Museo di Roma – Palazzo Braschi – Piazza San Pantaleo, 10 – Piazza Navona, 2 – 00186 Roma fino al 6 gennaio 2025. Dal martedì alla domenica ore 10:00-19:00. Ultimo ingresso un’ora prima della chiusura. Nei giorni 24 e 31 dicembre orario 10:00-14:00. Giorni di chiusura lunedì e 25 dicembre. Costi biglietto d’ingresso: INTERO € 13,00 – RIDOTTO € 11,00 – SPECIALE SCUOLE € 4,00 ad alunno (ingresso gratuito ad un docente accompagnatore ogni 10 alunni) – SPECIALE FAMIGLIA € 22,00 (2 adulti più figli al di sotto dei 18 anni) – SPECIALE FAMIGLIA € 11,00 (1 adulto più figli al di sotto dei 18 anni) BIGLIETTO CUMULATIVO MUSEO DI ROMA + MOSTRA: € 18,00 biglietto “cumulativo” intero per i residenti a Roma non possessori della “MIC Card”; € 14,00 biglietto “cumulativo” ridotto per i residenti a Roma non possessori della “MIC Card”; € 19,00 biglietto “cumulativo” intero per i non residenti a Roma; € 15,00 biglietto “cumulativo” ridotto per i non residenti a Roma; Ingresso con biglietto gratuito per le categorie previste dalla tariffazione vigente.

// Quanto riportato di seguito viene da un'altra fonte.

/-! ### Jobs -/

/-- LAUNCH, CANCEL, CCNT and DBGMB (R45 to R49, R371, R374, R391, R392): LAUNCH reads its packet granule by granule, copies it to the
queue's ring behind the others and returns the append count; CCNT and CANCEL return the entry's first word, and CANCEL of a DONE or a free entry
does nothing; DBGMB posts its value to the mailbox, or waits while the status ring is full. They wait for a stack that retrains (R341).
Where rings and job tables lie, and the wait of LAUNCH, are the model's readings (assumptions 7, 28). -/
def Obligations.JobInstructions : Prop :=
  (∀ g d k q s c a tol s' bs sub, Clears s c g { uses := [.k k.toNat], dst := some (d, false), horizon := true } →
      let p := (c.g.kreg k.toNat).toNat
      let x := mget {} s.lqs (c.g.ctx * 16 + q.toNat)
      let r := x.base * 4096 + 64 * (x.append % 2 ^ x.logn)
      p % 64 = 0 → walkHeld s c.g.ctx p = false → xlate s c.g.ctx p .load false = .ok .dev a tol → x.v = true →
      released c.g = true → x.packets.length < 2 ^ x.logn →
      (c.p.half = none → coreRead s c.core c.g.ctx p 32 = .ok (s', bs, sub) →
        exec (.launch g d k q) s = .next (setGroup s' c.core c.gslot
          (c.g.setPath c.slot (some { c.p with half := some (c.p.ii, bs, sub) }))))
      ∧ (∀ bs0 sub0, c.p.half = some (c.p.ii, bs0, sub0) → bs0.length = 32 →
          coreRead s c.core c.g.ctx (p + 32) 32 = .ok (s', bs, sub) →
        (ringHeld s x = true → exec (.launch g d k q) s = .next s)
        ∧ (ringHeld s x = false → ∃ s1 g1 held, DstHolds c d false (fun _ => dw (x.append % 2 ^ 32)) c.g g1
          ∧ Completes c (exec (.launch g d k q) s) (setGroup s1 c.core c.gslot g1)
          ∧ mget {} s1.lqs (c.g.ctx * 16 + q.toNat)
              = { x with append := x.append + 1, packets := x.packets ++ [{ idx := x.append, held := held, stamp := s.tick }] }
          ∧ (held = none ↔ ∀ l, mfind s.launches c.g.launch = some l → l.done = true)
          ∧ (s.rowsBad = [] →
              memReads s1.mem r 64 = bs0 ++ bs
              ∧ ∀ b, b < r ∨ r + 64 ≤ b → memRead s1.mem b = memRead s.mem b))))
  ∧ (∀ s core ctx va a tol, va % 32 = 0 → walkHeld s ctx va = false → xlate s ctx va .load false = .ok .dev a tol →
      pathClear s core (homeOf s .dev a) = true → sectorBad s a = false →
      ∃ s', coreRead s core ctx va 32 = .ok (s', devRead s a 32, false) ∧ s'.mem = s.mem)
  ∧ (∀ g d k q s c, Clears s c g { uses := [.k k.toNat], dst := some (d, false), horizon := true } →
      (c.g.kreg k.toNat).toNat % 64 ≠ 0 → exec (.launch g d k q) s
        = .next (takeTrap s c.core c.gslot (mkTrap 0x03 c.slot c.p .reissue (dw (c.g.kreg k.toNat).toNat) 0)))
  ∧ (∀ g d a imm s c, Clears s c g { srcs := [(a, true)], dst := some (d, true), horizon := true } →
      let i := ((opnd c [(a, true)] 0 (lowLane c.p.mask)).toNat % 256 + imm.toNat) % 256
      let dead : Prop := jobKind s c.g.ctx i = 0 ∨ (jobRead s c.g.ctx i 0).getLsbD 63 = true
      (jobHeld s c.g.ctx i = true → exec (.ccnt g d a imm) s = .next s ∧ exec (.cancel g d a imm) s = .next s)
      ∧ (¬dead → jobsHeld s c.g.ctx = true → exec (.cancel g d a imm) s = .next s)
      ∧ ∃ g1, DstHolds c d true (fun _ => jobRead s c.g.ctx i 0) c.g g1
        ∧ let s1 := setGroup (jobHit s c.g.ctx i) c.core c.gslot g1
          (jobHeld s c.g.ctx i = false → Completes c (exec (.ccnt g d a imm) s)
            (if (jobRead s c.g.ctx i 0).getLsbD 63 then acquire s1 c.core else s1))
        ∧ (dead → jobHeld s c.g.ctx i = false → Completes c (exec (.cancel g d a imm) s) s1)
        ∧ (¬dead → jobsHeld s c.g.ctx = false → Completes c (exec (.cancel g d a imm) s) (jobCancel s1 c.g.ctx i)))
  ∧ (∀ g a s c, Clears s c g { srcs := [(a, true)], horizon := true } →
      (stFull s = true ∨ s.stPending ≠ [] → exec (.dbgmb g a) s = .next s)
      ∧ (stFull s = false → s.stPending = [] → Completes c (exec (.dbgmb g a) s)
          (stGroup s 11 c.core c.gslot 0 c.g c.slot c.p.ii c.p.mask (opnd c [(a, true)] 0 (lowLane c.p.mask)) 0)))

Ingresso con biglietto gratuito al solo Museo di Roma per i possessori della “MIC Card”, i quali potranno, invece, accedere alla Mostra con l’acquisto del biglietto “solo Mostra” ridotto secondo la tariffazione sopra indicata. I possessori della “ROMA PASS” potranno accedere alla Mostra con l’acquisto del biglietto “solo Mostra” ridotto secondo la tariffazione sopra indicata. Si precisa che, nel caso in cui le tariffe della biglietteria dovessero cambiare in seguito alla firma della presente Convenzione e/o durante il periodo di Mostra, anche la biglietteria della Mostra potrà proporzionalmente modificarsi rispetto a quanto sopra indicato restando però invariato il valore dell’integrazione sopra indicata ad eccezione delle seguenti ricorrenze: le eventuali giornate in cui è prevista l’emissione di un biglietto d’ingresso al Museo e alla Mostra gratuito secondo disposizioni istituzionali; le eventuali aperture straordinarie stabilite dall’Amministrazione di Roma Capitale; l’esposizione di una ulteriore mostra all’interno di altre sale del Museo

Da comunicato stampa:

Nel 1225, in un momento di grande sofferenza, Francesco, afflitto da gravi e dolorose malattie, invoca Dio il quale gli si rivela promettendogli il Paradiso come ricompensa.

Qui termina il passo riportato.